Но ведь узнавать, как человек, а заодно и его ближайшее окружение меняются на протяжении десятилетий, есть без преувеличений самый интересный опыт, доступный человеку, однако этот опыт, как уже сказано, с жанром романа несовместим, и потому приходится выбирать: либо живую и неподдельную правду о человеке, либо умную и талантливую (в лучшем случае) выдумку о нем, – так что же нам выбирать?

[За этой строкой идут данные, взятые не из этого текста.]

-- ==== Sys2Proof/Laws/DoesSwath.lean ====
section
/-! SUPPORT. What each operation of Machine/Swath.lean touches at most, and that it keeps the bounds. -/

-- One theorem at a time: elaborating the package as one text in many threads at once takes more memory than the check allows.
set_option Elab.async false

set_option linter.unusedSimpArgs false
set_option linter.unusedTactic false
set_option linter.unreachableTactic false

namespace Sys2Proof.Machine

theorem does_settleFrames {F : Parts} {s0 s : State} (cur : Bool) (l : Nat) (f : Nat × FrameFate × Bool → Nat × FrameFate × Bool) (h : Does F s0 s)
    (hF : Parts.le { outs := true, glb := true, hst := true, pac := true, slo := true, store := true, obs := true } F = true) : Does F s0 (settleFrames cur l f s) := by
  refine Does.weaken hF h ?_
  unfold settleFrames
  repeat' (first
    | exact Eq.refl true
    | with_reducible exact Does.refl _ _
    | with_reducible assumption
    | ((fail_if_no_progress (extract_lets z)); refine Does.cut (z := z) ?_ (fun q => ?_); rotate_left; clear_value z)
    | ((fail_if_no_progress (extract_lets z)); refine Does.cutSnd (z := z) ?_ (fun q => ?_); rotate_left; clear_value z)
    | fail_if_no_progress (extract_lets z)
    | with_reducible apply does_settleLane
    | with_reducible apply does_cntSwl
    | with_reducible refine Does.snd (by assumption) ?_
    | with_reducible refine Does.ite ?_ ?_
    | fail_if_no_progress (with_reducible refine Does.leaf ?_ ?_ ?_; pick_goal 2; (focus (simp +zetaDelta only [State.blank, cond_true, cond_false]; first | done | fail)); pick_goal 2; (focus (simp +zetaDelta only [watched]; first | done | fail)))
    | (dsimp +zetaDelta only)
    | split)

theorem does_cutFrame {F : Parts} {s0 s : State} (l : Nat) (h : Does F s0 s)
    (hF : Parts.le { outs := true, glb := true, hst := true, pac := true, swl := true, slo := true, store := true, obs := true } F = true) : Does F s0 (cutFrame l s) := by
  refine Does.weaken hF h ?_
  unfold cutFrame
  repeat' (first
    | exact Eq.refl true
    | with_reducible exact Does.refl _ _
    | with_reducible assumption
    | ((fail_if_no_progress (extract_lets z)); refine Does.cut (z := z) ?_ (fun q => ?_); rotate_left; clear_value z)
    | ((fail_if_no_progress (extract_lets z)); refine Does.cutSnd (z := z) ?_ (fun q => ?_); rotate_left; clear_value z)
    | fail_if_no_progress (extract_lets z)
    | with_reducible apply does_emit
    | with_reducible apply does_laneSet
    | with_reducible apply does_settleFrames
    | with_reducible refine Does.snd (by assumption) ?_
    | with_reducible refine Does.ite ?_ ?_
    | fail_if_no_progress (with_reducible refine Does.leaf ?_ ?_ ?_; pick_goal 2; (focus (simp +zetaDelta only [State.blank, cond_true, cond_false]; first | done | fail)); pick_goal 2; (focus (simp +zetaDelta only [watched]; first | done | fail)))
    | (dsimp +zetaDelta only)
    | split)

theorem does_laneTo {F : Parts} {s0 s : State} (l : Nat) (goal : LaneState) (cause : Nat) (h : Does F s0 s)
    (hF : Parts.le { outs := true, glb := true, hst := true, pac := true, swl := true, slo := true, store := true, obs := true } F = true) : Does F s0 (laneTo l goal cause s) := by
  refine Does.weaken hF h ?_
  unfold laneTo
  repeat' (first
    | exact Eq.refl true
    | with_reducible exact Does.refl _ _
    | with_reducible assumption
    | ((fail_if_no_progress (extract_lets z)); refine Does.cut (z := z) ?_ (fun q => ?_); rotate_left; clear_value z)
    | ((fail_if_no_progress (extract_lets z)); refine Does.cutSnd (z := z) ?_ (fun q => ?_); rotate_left; clear_value z)
    | fail_if_no_progress (extract_lets z)
    | with_reducible apply does_raiseItems
    | with_reducible apply does_laneSet
    | with_reducible apply does_cutFrame
    | with_reducible refine Does.ite ?_ ?_
    | fail_if_no_progress (with_reducible refine Does.leaf ?_ ?_ ?_; pick_goal 2; (focus (simp +zetaDelta only [State.blank, cond_true, cond_false]; first | done | fail)); pick_goal 2; (focus (simp +zetaDelta only [watched]; first | done | fail)))
    | (dsimp +zetaDelta only)
    | split)

theorem does_takeChecked {F : Parts} {s0 s : State} (l : Nat) (h : Does F s0 s)
    (hF : Parts.le { free := true, swl := true } F = true) : Does F s0 (takeChecked l s) := by
  refine Does.weaken hF h ?_
  unfold takeChecked
  repeat' (first
    | exact Eq.refl true
    | with_reducible exact Does.refl _ _
    | with_reducible assumption
    | ((fail_if_no_progress (extract_lets z)); refine Does.cut (z := z) ?_ (fun q => ?_); rotate_left; clear_value z)
    | ((fail_if_no_progress (extract_lets z)); refine Does.cutSnd (z := z) ?_ (fun q => ?_); rotate_left; clear_value z)
    | fail_if_no_progress (extract_lets z)
    | with_reducible apply does_drawFree
    | with_reducible apply does_laneSet
    | with_reducible refine Does.snd (by assumption) ?_
    | with_reducible refine Does.ite ?_ ?_
    | fail_if_no_progress (with_reducible refine Does.leaf ?_ ?_ ?_; pick_goal 2; (focus (simp +zetaDelta only [State.blank, cond_true, cond_false]; first | done | fail)); pick_goal 2; (focus (simp +zetaDelta only [watched]; first | done | fail)))
    | (dsimp +zetaDelta only)
    | split)

theorem does_laneCtrl {F : Parts} {s0 s : State} (l : Nat) (old : Nat) (v : Nat) (h : Does F s0 s)
    (hF : Parts.le { outs := true, free := true, glb := true, regs := true, hst := true, pac := true, swl := true, slo := true, store := true, obs := true } F = true) : Does F s0 (laneCtrl l old v s) := by
  refine Does.weaken hF h ?_
  unfold laneCtrl
  repeat' (first
    | exact Eq.refl true
    | with_reducible exact Does.refl _ _
    | with_reducible assumption
    | ((fail_if_no_progress (extract_lets z)); refine Does.cut (z := z) ?_ (fun q => ?_); rotate_left; clear_value z)
    | ((fail_if_no_progress (extract_lets z)); refine Does.cutSnd (z := z) ?_ (fun q => ?_); rotate_left; clear_value z)
    | fail_if_no_progress (extract_lets z)
    | with_reducible apply does_takeChecked
    | with_reducible apply does_laneSet
    | with_reducible apply does_regSet
    | with_reducible apply does_laneTo
    | with_reducible refine Does.ite ?_ ?_
    | fail_if_no_progress (with_reducible refine Does.leaf ?_ ?_ ?_; pick_goal 2; (focus (simp +zetaDelta only [State.blank, cond_true, cond_false]; first | done | fail)); pick_goal 2; (focus (simp +zetaDelta only [watched]; first | done | fail)))
    | (dsimp +zetaDelta only)
    | split)

theorem does_goodReturn {F : Parts} {s0 s : State} (k : Nat) (h : Does F s0 s)
    (hF : Parts.le { outs := true, glb := true, hst := true, swl := true, slo := true, obs := true } F = true) : Does F s0 (goodReturn k s) := by
  refine Does.weaken hF h ?_
  unfold goodReturn
  repeat' (first
    | exact Eq.refl true
    | with_reducible exact Does.refl _ _
    | with_reducible assumption
    | ((fail_if_no_progress (extract_lets z)); refine Does.cut (z := z) ?_ (fun q => ?_); rotate_left; clear_value z)
    | ((fail_if_no_progress (extract_lets z)); refine Does.cutSnd (z := z) ?_ (fun q => ?_); rotate_left; clear_value z)
    | fail_if_no_progress (extract_lets z)
    | with_reducible apply does_retSet
    | with_reducible apply does_raiseItems
    | with_reducible refine Does.ite ?_ ?_
    | fail_if_no_progress (with_reducible refine Does.leaf ?_ ?_ ?_; pick_goal 2; (focus (simp +zetaDelta only [State.blank, cond_true, cond_false]; first | done | fail)); pick_goal 2; (focus (simp +zetaDelta only [watched]; first | done | fail)))
    | (dsimp +zetaDelta only)
    | split)
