theorem does_failRequests {F : Parts} {s0 s : State} (c : Nat) (h : Does F s0 s)
    (hF : Parts.le { outs := true, free := true, glb := true, hst := true, chains := true, chk := true, pac := true, lft := true, slo := true, store := true, obs := true, readbacks := true } F = true) : Does F s0 (failRequests c s) := by
  refine Does.weaken hF h ?_
  unfold failRequests
  repeat' (first
    | exact Eq.refl true
    | with_reducible exact Does.refl _ _
    | with_reducible assumption
    | ((fail_if_no_progress (extract_lets z)); refine Does.cut (z := z) ?_ (fun q => ?_); rotate_left; clear_value z)
    | ((fail_if_no_progress (extract_lets z)); refine Does.cutSnd (z := z) ?_ (fun q => ?_); rotate_left; clear_value z)
    | fail_if_no_progress (extract_lets z)
    | with_reducible apply does_freeBlock
    | with_reducible apply does_deliverRead
    | with_reducible apply does_noteUe
    | with_reducible apply does_lftSet
    | with_reducible refine Does.snd (by assumption) ?_
    | (with_reducible refine Does.foldl ?_ (fun _ _ _ => ?_))
    | (with_reducible refine Does.foldlSnd ?_ (fun _ _ _ => ?_))
    | fail_if_no_progress (with_reducible refine Does.leaf ?_ ?_ ?_; pick_goal 2; (focus (simp +zetaDelta only [State.blank, cond_true, cond_false]; first | done | fail)); pick_goal 2; (focus (simp +zetaDelta only [watched]; first | done | fail)))
    | (dsimp +zetaDelta only)
    | split)

theorem does_failTransfers {F : Parts} {s0 s : State}  (h : Does F s0 s)
    (hF : Parts.le { outs := true, glb := true, hst := true, chains := true, chk := true, lft := true, slo := true, obs := true, readbacks := true } F = true) : Does F s0 (failTransfers s) := by
  refine Does.weaken hF h ?_
  unfold failTransfers
  repeat' (first
    | exact Eq.refl true
    | with_reducible exact Does.refl _ _
    | with_reducible assumption
    | ((fail_if_no_progress (extract_lets z)); refine Does.cut (z := z) ?_ (fun q => ?_); rotate_left; clear_value z)
    | ((fail_if_no_progress (extract_lets z)); refine Does.cutSnd (z := z) ?_ (fun q => ?_); rotate_left; clear_value z)
    | fail_if_no_progress (extract_lets z)
    | with_reducible apply does_stopChain
    | with_reducible apply does_complete
    | with_reducible apply does_scanFree
    | with_reducible apply does_dropReads
    | with_reducible refine Does.snd (by assumption) ?_
    | (with_reducible refine Does.foldl ?_ (fun _ _ _ => ?_))
    | (with_reducible refine Does.foldlSnd ?_ (fun _ _ _ => ?_))
    | with_reducible refine Does.ite ?_ ?_
    | fail_if_no_progress (with_reducible refine Does.leaf ?_ ?_ ?_; pick_goal 2; (focus (simp +zetaDelta only [State.blank, cond_true, cond_false]; first | done | fail)); pick_goal 2; (focus (simp +zetaDelta only [watched]; first | done | fail)))
    | (dsimp +zetaDelta only)
    | split)

theorem does_clearLoft {F : Parts} {s0 s : State}  (h : Does F s0 s)
    (hF : Parts.le { lft := true } F = true) : Does F s0 (clearLoft s) := by
  refine Does.weaken hF h ?_
  unfold clearLoft
  repeat' (first
    | exact Eq.refl true
    | with_reducible exact Does.refl _ _
    | with_reducible assumption
    | ((fail_if_no_progress (extract_lets z)); refine Does.cut (z := z) ?_ (fun q => ?_); rotate_left; clear_value z)
    | ((fail_if_no_progress (extract_lets z)); refine Does.cutSnd (z := z) ?_ (fun q => ?_); rotate_left; clear_value z)
    | fail_if_no_progress (extract_lets z)
    | with_reducible apply does_lftSet
    | (with_reducible refine Does.foldl ?_ (fun _ _ _ => ?_))
    | (with_reducible refine Does.foldlSnd ?_ (fun _ _ _ => ?_))
    | fail_if_no_progress (with_reducible refine Does.leaf ?_ ?_ ?_; pick_goal 2; (focus (simp +zetaDelta only [State.blank, cond_true, cond_false]; first | done | fail)); pick_goal 2; (focus (simp +zetaDelta only [watched]; first | done | fail)))
    | (with_reducible refine Does.leafB ?_ ?_ ?_; pick_goal 2; (focus (simp +zetaDelta only [State.blank, cond_true, cond_false]; first | done | fail)); pick_goal 2; (exact fun b => ⟨rfl, b.hold, b.minor, b.trace, b.silo, b.head, b.store⟩))
    | (dsimp +zetaDelta only))


theorem does_moveScans {F : Parts} {s0 s : State} (c : Nat) (h : Does F s0 s)
    (hF : Parts.le { outs := true, hst := true, chk := true, lft := true, obs := true } F = true) : Does F s0 (moveScans c s) := by
  refine Does.weaken hF h ?_
  unfold moveScans
  repeat' (first
    | exact Eq.refl true
    | with_reducible exact Does.refl _ _
    | with_reducible assumption
    | ((fail_if_no_progress (extract_lets z)); refine Does.cut (z := z) ?_ (fun q => ?_); rotate_left; clear_value z)
    | ((fail_if_no_progress (extract_lets z)); refine Does.cutSnd (z := z) ?_ (fun q => ?_); rotate_left; clear_value z)
    | fail_if_no_progress (extract_lets z)
    | with_reducible apply does_lftSet
    | with_reducible apply does_queueRead
    | with_reducible apply does_complete
    | (with_reducible refine Does.foldl ?_ (fun _ _ _ => ?_))
    | (with_reducible refine Does.foldlSnd ?_ (fun _ _ _ => ?_))
    | with_reducible refine Does.ite ?_ ?_
    | fail_if_no_progress (with_reducible refine Does.leaf ?_ ?_ ?_; pick_goal 2; (focus (simp +zetaDelta only [State.blank, cond_true, cond_false]; first | done | fail)); pick_goal 2; (focus (simp +zetaDelta only [watched]; first | done | fail)))
    | (dsimp +zetaDelta only)
    | split)

theorem does_loseAdmission {F : Parts} {s0 s : State}  (h : Does F s0 s)
    (hF : Parts.le { outs := true, hst := true, chk := true, pac := true, lft := true, obs := true } F = true) : Does F s0 (loseAdmission s) := by
  refine Does.weaken hF h ?_
  unfold loseAdmission
  repeat' (first
    | exact Eq.refl true
    | with_reducible exact Does.refl _ _
    | with_reducible assumption
    | ((fail_if_no_progress (extract_lets z)); refine Does.cut (z := z) ?_ (fun q => ?_); rotate_left; clear_value z)
    | fail_if_no_progress (extract_lets z)
    | with_reducible apply does_dropAdmission
    | with_reducible refine Does.snd (by assumption) ?_
    | with_reducible refine Does.ite ?_ ?_
    | fail_if_no_progress (with_reducible refine Does.leaf ?_ ?_ ?_; pick_goal 2; (focus (simp +zetaDelta only [State.blank, cond_true, cond_false]; first | done | fail)); pick_goal 2; (focus (simp +zetaDelta only [watched]; first | done | fail)))
    | (dsimp +zetaDelta only)
    | split)

theorem does_channelOut {F : Parts} {s0 s : State} (c : Nat) (cause : Nat) (h : Does F s0 s)
    (hF : Parts.le { lft := true } F = true) : Does F s0 (channelOut c cause s) := by
  refine Does.weaken hF h ?_
  unfold channelOut
  repeat' (first
    | exact Eq.refl true
    | with_reducible exact Does.refl _ _
    | with_reducible assumption
    | ((fail_if_no_progress (extract_lets z)); refine Does.cut (z := z) ?_ (fun q => ?_); rotate_left; clear_value z)
    | ((fail_if_no_progress (extract_lets z)); refine Does.cutSnd (z := z) ?_ (fun q => ?_); rotate_left; clear_value z)
    | fail_if_no_progress (extract_lets z)
    | with_reducible apply does_lftSet
    | fail_if_no_progress (with_reducible refine Does.leaf ?_ ?_ ?_; pick_goal 2; (focus (simp +zetaDelta only [State.blank, cond_true, cond_false]; first | done | fail)); pick_goal 2; (focus (simp +zetaDelta only [watched]; first | done | fail)))
    | (dsimp +zetaDelta only))

theorem does_retireChannel {F : Parts} {s0 s : State} (c : Nat) (cause : Nat) (h : Does F s0 s)
    (hF : Parts.le { outs := true, free := true, glb := true, hst := true, chains := true, chk := true, units := true, pac := true, enc := true, twn := true, lft := true, tim := true, slo := true, store := true, obs := true, readbacks := true } F = true) : Does F s0 (retireChannel c cause s) := by
  refine Does.weaken hF h ?_
  unfold retireChannel
  repeat' (first
    | exact Eq.refl true
    | with_reducible exact Does.refl _ _
    | with_reducible assumption
    | ((fail_if_no_progress (extract_lets z)); refine Does.cut (z := z) ?_ (fun q => ?_); rotate_left; clear_value z)
    | ((fail_if_no_progress (extract_lets z)); refine Does.cutSnd (z := z) ?_ (fun q => ?_); rotate_left; clear_value z)
    | fail_if_no_progress (extract_lets z)
    | with_reducible apply does_channelOut
    | with_reducible apply does_clearLoft
    | with_reducible apply does_failTransfers
    | with_reducible apply does_loseAdmission
    | with_reducible apply does_abortOrDiscard
    | with_reducible apply does_failRequests
    | with_reducible apply does_raiseItems
    | with_reducible apply does_moveScans
    | with_reducible refine Does.ite ?_ ?_
    | (dsimp +zetaDelta only)
    | split)
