-- ==== Sys2Proof/Laws/DoesBringup.lean ====
section
/-! SUPPORT. What each operation of Machine/Bringup.lean touches at most, and that it keeps the bounds. -/

-- One theorem at a time: elaborating the package as one text in many threads at once takes more memory than the check allows.
set_option Elab.async false

set_option linter.unusedSimpArgs false
set_option linter.unusedTactic false
set_option linter.unreachableTactic false

namespace Sys2Proof.Machine

theorem does_resetAll {F : Parts} {s0 s : State} (cause : Nat) (pcie : Bool) (h : Does F s0 s)
    (hF : Parts.le { pins := true, glb := true, regs := true, latch := true, halves := true, hst := true, chains := true, chk := true, units := true, dos := true, pac := true, enc := true, swl := true, twn := true, lft := true, tim := true, grn := true, slo := true, obs := true, readbacks := true } F = true) : Does F s0 (resetAll cause pcie s) := by
  refine Does.weaken hF h ⟨?_, fun b => ⟨rfl, ?_, ?_, Nat.zero_le _, b.silo, b.head, b.store⟩⟩
  · rfl
  · unfold resetAll
    cases pcie <;> exact Nat.zero_le _
  · unfold resetAll
    cases pcie <;> exact Nat.zero_le _


theorem does_beginStartup {F : Parts} {s0 s : State}  (h : Does F s0 s)
    (hF : Parts.le { pins := true, glb := true, grn := true } F = true) : Does F s0 (beginStartup s) := by
  refine Does.weaken hF h ?_
  unfold beginStartup
  repeat' (first
    | exact Eq.refl true
    | with_reducible exact Does.refl _ _
    | with_reducible assumption
    | ((fail_if_no_progress (extract_lets z)); refine Does.cut (z := z) ?_ (fun q => ?_); rotate_left; clear_value z)
    | fail_if_no_progress (extract_lets z)
    | fail_if_no_progress (with_reducible refine Does.leaf ?_ ?_ ?_; pick_goal 2; (focus (simp +zetaDelta only [State.blank, cond_true, cond_false]; first | done | fail)); pick_goal 2; (focus (simp +zetaDelta only [watched]; first | done | fail)))
    | (dsimp +zetaDelta only))

theorem does_glbResetOp {F : Parts} {s0 s : State} (v : Nat) (h : Does F s0 s)
    (hF : Parts.le { pins := true, glb := true, regs := true, latch := true, halves := true, hst := true, chains := true, chk := true, units := true, dos := true, pac := true, enc := true, swl := true, twn := true, lft := true, tim := true, grn := true, slo := true, obs := true, readbacks := true } F = true) : Does F s0 (glbResetOp v s) := by
  refine Does.weaken hF h ?_
  unfold glbResetOp
  repeat' (first
    | exact Eq.refl true
    | with_reducible exact Does.refl _ _
    | with_reducible assumption
    | with_reducible apply does_beginStartup
    | with_reducible apply does_resetAll
    | with_reducible refine Does.ite ?_ ?_
    | split)
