theorem does_cntCfg {F : Parts} {s0 s : State} (i : Nat) (v : Nat) (h : Does F s0 s)
    (hF : Parts.le { regs := true, obs := true } F = true) : Does F s0 (cntCfg i v s) := by
  refine Does.weaken hF h ?_
  unfold cntCfg
  repeat' (first
    | exact Eq.refl true
    | with_reducible exact Does.refl _ _
    | with_reducible assumption
    | ((fail_if_no_progress (extract_lets z)); refine Does.cut (z := z) ?_ (fun q => ?_); rotate_left; clear_value z)
    | ((fail_if_no_progress (extract_lets z)); refine Does.cutSnd (z := z) ?_ (fun q => ?_); rotate_left; clear_value z)
    | fail_if_no_progress (extract_lets z)
    | with_reducible apply does_regSet
    | with_reducible refine Does.ite ?_ ?_
    | fail_if_no_progress (with_reducible refine Does.leaf ?_ ?_ ?_; pick_goal 2; (focus (simp +zetaDelta only [State.blank, cond_true, cond_false]; first | done | fail)); pick_goal 2; (focus (simp +zetaDelta only [watched]; first | done | fail)))
    | (dsimp +zetaDelta only)
    | split)

theorem does_trcCtrlOp {F : Parts} {s0 s : State} (v : Nat) (h : Does F s0 s)
    (hF : Parts.le { regs := true, obs := true } F = true) : Does F s0 (trcCtrlOp v s) := by
  refine Does.weaken hF h ?_
  unfold trcCtrlOp
  repeat' (first
    | exact Eq.refl true
    | with_reducible exact Does.refl _ _
    | with_reducible assumption
    | ((fail_if_no_progress (extract_lets z)); refine Does.cut (z := z) ?_ (fun q => ?_); rotate_left; clear_value z)
    | ((fail_if_no_progress (extract_lets z)); refine Does.cutSnd (z := z) ?_ (fun q => ?_); rotate_left; clear_value z)
    | fail_if_no_progress (extract_lets z)
    | with_reducible apply does_regSet
    | with_reducible apply does_trcSync
    | with_reducible refine Does.ite ?_ ?_
    | (dsimp +zetaDelta only)
    | split)

theorem does_w1cWrite {F : Parts} {s0 s : State} (off : Nat) (v : Nat) (h : Does F s0 s)
    (hF : Parts.le { glb := true, hst := true, enc := true, swl := true, twn := true, lft := true, tim := true, grn := true, obs := true } F = true) : Does F s0 (w1cWrite off v s) := by
  refine Does.weaken hF h ?_
  unfold w1cWrite
  repeat' (first
    | exact Eq.refl true
    | with_reducible exact Does.refl _ _
    | with_reducible assumption
    | ((fail_if_no_progress (extract_lets z)); refine Does.cut (z := z) ?_ (fun q => ?_); rotate_left; clear_value z)
    | ((fail_if_no_progress (extract_lets z)); refine Does.cutSnd (z := z) ?_ (fun q => ?_); rotate_left; clear_value z)
    | fail_if_no_progress (extract_lets z)
    | with_reducible apply does_encSet
    | with_reducible apply does_cmpSet
    | with_reducible apply does_laneSet
    | with_reducible apply does_retSet
    | with_reducible apply does_lftSet
    | with_reducible apply does_domSet
    | with_reducible apply does_portSet
    | with_reducible refine Does.ite ?_ ?_
    | fail_if_no_progress (with_reducible refine Does.leaf ?_ ?_ ?_; pick_goal 2; (focus (simp +zetaDelta only [State.blank, cond_true, cond_false]; first | done | fail)); pick_goal 2; (focus (simp +zetaDelta only [watched]; first | done | fail)))
    | (dsimp +zetaDelta only)
    | split)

Как говорится «просто ни к чему». – После долгих и трудных поисков отыскав, наконец, «единое на потребу», невольно начинаешь относиться ко всему прочему как к чему-то такому, «что по большому счету ни к чему», – и просто поразительно, с какой филигранной точностью это странное и несуразное определение «ни к чему» описывает суть проблемы: ведь речь здесь идет ни о чем другом как сознательном отказе от вспаханных поначалу ищущим духом и почти уже вывернутых им наизнанку целых пластов культуры, – боже, какие там отыскались богатства! как они смогли бы обогатить эрудицию! но что такое эрудиция как не ударный кулак культивированного тщеславия? а человек по природе своей ищет все-таки пищи для души, и пища эта в конце концов столь же проста, сколь и изысканна: она состоит всего лишь из хлеба, воды да божественной амброзии, причем у каждого свой хлеб, своя вода и своя амброзия, – и вот вкусив их однажды в том самом, вами одними для себя найденном и для вас одних предназначенном сочетании, вы уже не сможете есть другую духовную пищу, а потому рано или поздно на вопрос какого-нибудь очень доброжелательного и очень культурного человека: «Разве вы не читали такого-то и такого-то автора?», вы просто с улыбкой пожмете плечами, и на его естественный и неизбежный упрек: «Но ведь его нельзя не читать», вы произнесете ту самую золотую формулу: «Да, но мне это ни к чему»: поверьте, это и будет последним и решающим доказательством того, что «единое на потребу» вами, наконец, найдено, и ничего уже больше, к счастью, искать не нужно.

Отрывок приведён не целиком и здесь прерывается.